> _What the task requires_
Nothing but a number belongs in the answer: the count of lines below that contain the word "tableWords".

> _Records to process_
/-! ## The opcode table's numbering of bits -/

/-- The two words of a table word of `nbits` bits, the word at the lower address first. The table's own `match` values
number a two-word row with the FIRST word in bits 31:16; the other reading has it in bits 15:0. A row of 32 bits is
read with its first word high where that is an instruction, else with its first word low (DESIGN CHOICE, log 7). -/
def tableWords (nbits w : Nat) : List (BitVec 16) :=
  let lo := BitVec.ofNat 16 w
  let hi := BitVec.ofNat 16 (w / 65536)
  if nbits ≤ 16 then [lo, 0#16]
  else
    match decode [hi, lo] with
    | .ok (_, []) => [hi, lo]
    | _ => [lo, hi]

/-- The instruction the decoder reads from an instruction whose bits are `w`, as the opcode table numbers them. -/
def decodeTableWord (nbits w : Nat) : Option Instr :=
  match decode (tableWords nbits w) with
  | .ok (i, _) => some i
  | .error _ => none

end Sys2Proof
end

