-- ==== Sys2Proof/Machine/Shift.lean ====
section
/-! DEFINITION. The shift and rotate instructions (43_shift.md). -/

namespace Sys2Proof.Machine

/-! ## ACC -/

/-- R311. -/
def execLslAccImm (sh : BitVec 4) (s : State) : Host.Outcome State Fault Refusal :=
  register 1 (s.setAcc (lsl s.st0 s.acc (immCount sh)))

/-- R312. -/
def execLslAccT (s : State) : Host.Outcome State Fault Refusal :=
  register 1 (s.setAcc (lsl s.st0 s.acc (count4 s.t)))

/-- R313. -/
def execLsllAccT (s : State) : Host.Outcome State Fault Refusal :=
  register 1 (s.setAcc (lsl s.st0 s.acc (count5 s.t)))

/-- R314. -/
def execSfrAccImm (sh : BitVec 4) (s : State) : Host.Outcome State Fault Refusal :=
  register 1 (s.setAcc (sfr s.st0 s.acc (immCount sh)))

/-- R315. -/
def execSfrAccT (s : State) : Host.Outcome State Fault Refusal :=
  register 1 (s.setAcc (sfr s.st0 s.acc (count4 s.t)))

/-- R316. -/
def execLsrlAccT (s : State) : Host.Outcome State Fault Refusal :=
  register 1 (s.setAcc (lsr s.st0 s.acc (count5 s.t)))

/-- R317. -/
def execAsrlAccT (s : State) : Host.Outcome State Fault Refusal :=
  register 1 (s.setAcc (asr s.st0 s.acc (count5 s.t)))

/-- R318. -/
def execRolAcc (s : State) : Host.Outcome State Fault Refusal := register 1 (s.setAcc (rol s.st0 s.acc))

/-- R319. -/
def execRorAcc (s : State) : Host.Outcome State Fault Refusal := register 1 (s.setAcc (ror s.st0 s.acc))

/-! ## AH and AL -/

/-- R320. -/
def execLslAxImm (ax : AccHalf) (sh : BitVec 4) (s : State) : Host.Outcome State Fault Refusal :=
  register 1 (s.setAxF ax (lsl s.st0 (s.ax ax) (immCount sh)))

/-- R321. -/
def execLslAxT (ax : AccHalf) (s : State) : Host.Outcome State Fault Refusal :=
  register 1 (s.setAxF ax (lsl s.st0 (s.ax ax) (count4 s.t)))

/-- R322. -/
def execLsrAxImm (ax : AccHalf) (sh : BitVec 4) (s : State) : Host.Outcome State Fault Refusal :=
  register 1 (s.setAxF ax (lsr s.st0 (s.ax ax) (immCount sh)))

/-- R323. -/
def execLsrAxT (ax : AccHalf) (s : State) : Host.Outcome State Fault Refusal :=
  register 1 (s.setAxF ax (lsr s.st0 (s.ax ax) (count4 s.t)))

/-- R324. -/
def execAsrAxImm (ax : AccHalf) (sh : BitVec 4) (s : State) : Host.Outcome State Fault Refusal :=
  register 1 (s.setAxF ax (asr s.st0 (s.ax ax) (immCount sh)))

/-- R325, C12: the count is T[3:0]. -/
def execAsrAxT (ax : AccHalf) (s : State) : Host.Outcome State Fault Refusal :=
  register 1 (s.setAxF ax (asr s.st0 (s.ax ax) (count4 s.t)))

/-! ## ACC:P, without PM -/

/-- R326. -/
def execLsl64Imm (sh : BitVec 4) (s : State) : Host.Outcome State Fault Refusal :=
  register 1 (s.setAccPF (lsl s.st0 s.accP (immCount sh)))

/-- R327. -/
def execLsl64T (s : State) : Host.Outcome State Fault Refusal :=
  register 1 (s.setAccPF (lsl s.st0 s.accP (count6 s.t)))

/-- R328. -/
def execLsr64Imm (sh : BitVec 4) (s : State) : Host.Outcome State Fault Refusal :=
  register 1 (s.setAccPF (lsr s.st0 s.accP (immCount sh)))

/-- R329. -/
def execLsr64T (s : State) : Host.Outcome State Fault Refusal :=
  register 1 (s.setAccPF (lsr s.st0 s.accP (count6 s.t)))

/-- R330. -/
def execAsr64Imm (sh : BitVec 4) (s : State) : Host.Outcome State Fault Refusal :=
  register 1 (s.setAccPF (asr s.st0 s.accP (immCount sh)))

/-- R331. -/
def execAsr64T (s : State) : Host.Outcome State Fault Refusal :=
  register 1 (s.setAccPF (asr s.st0 s.accP (count6 s.t)))

end Sys2Proof.Machine
end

> _Output below_
2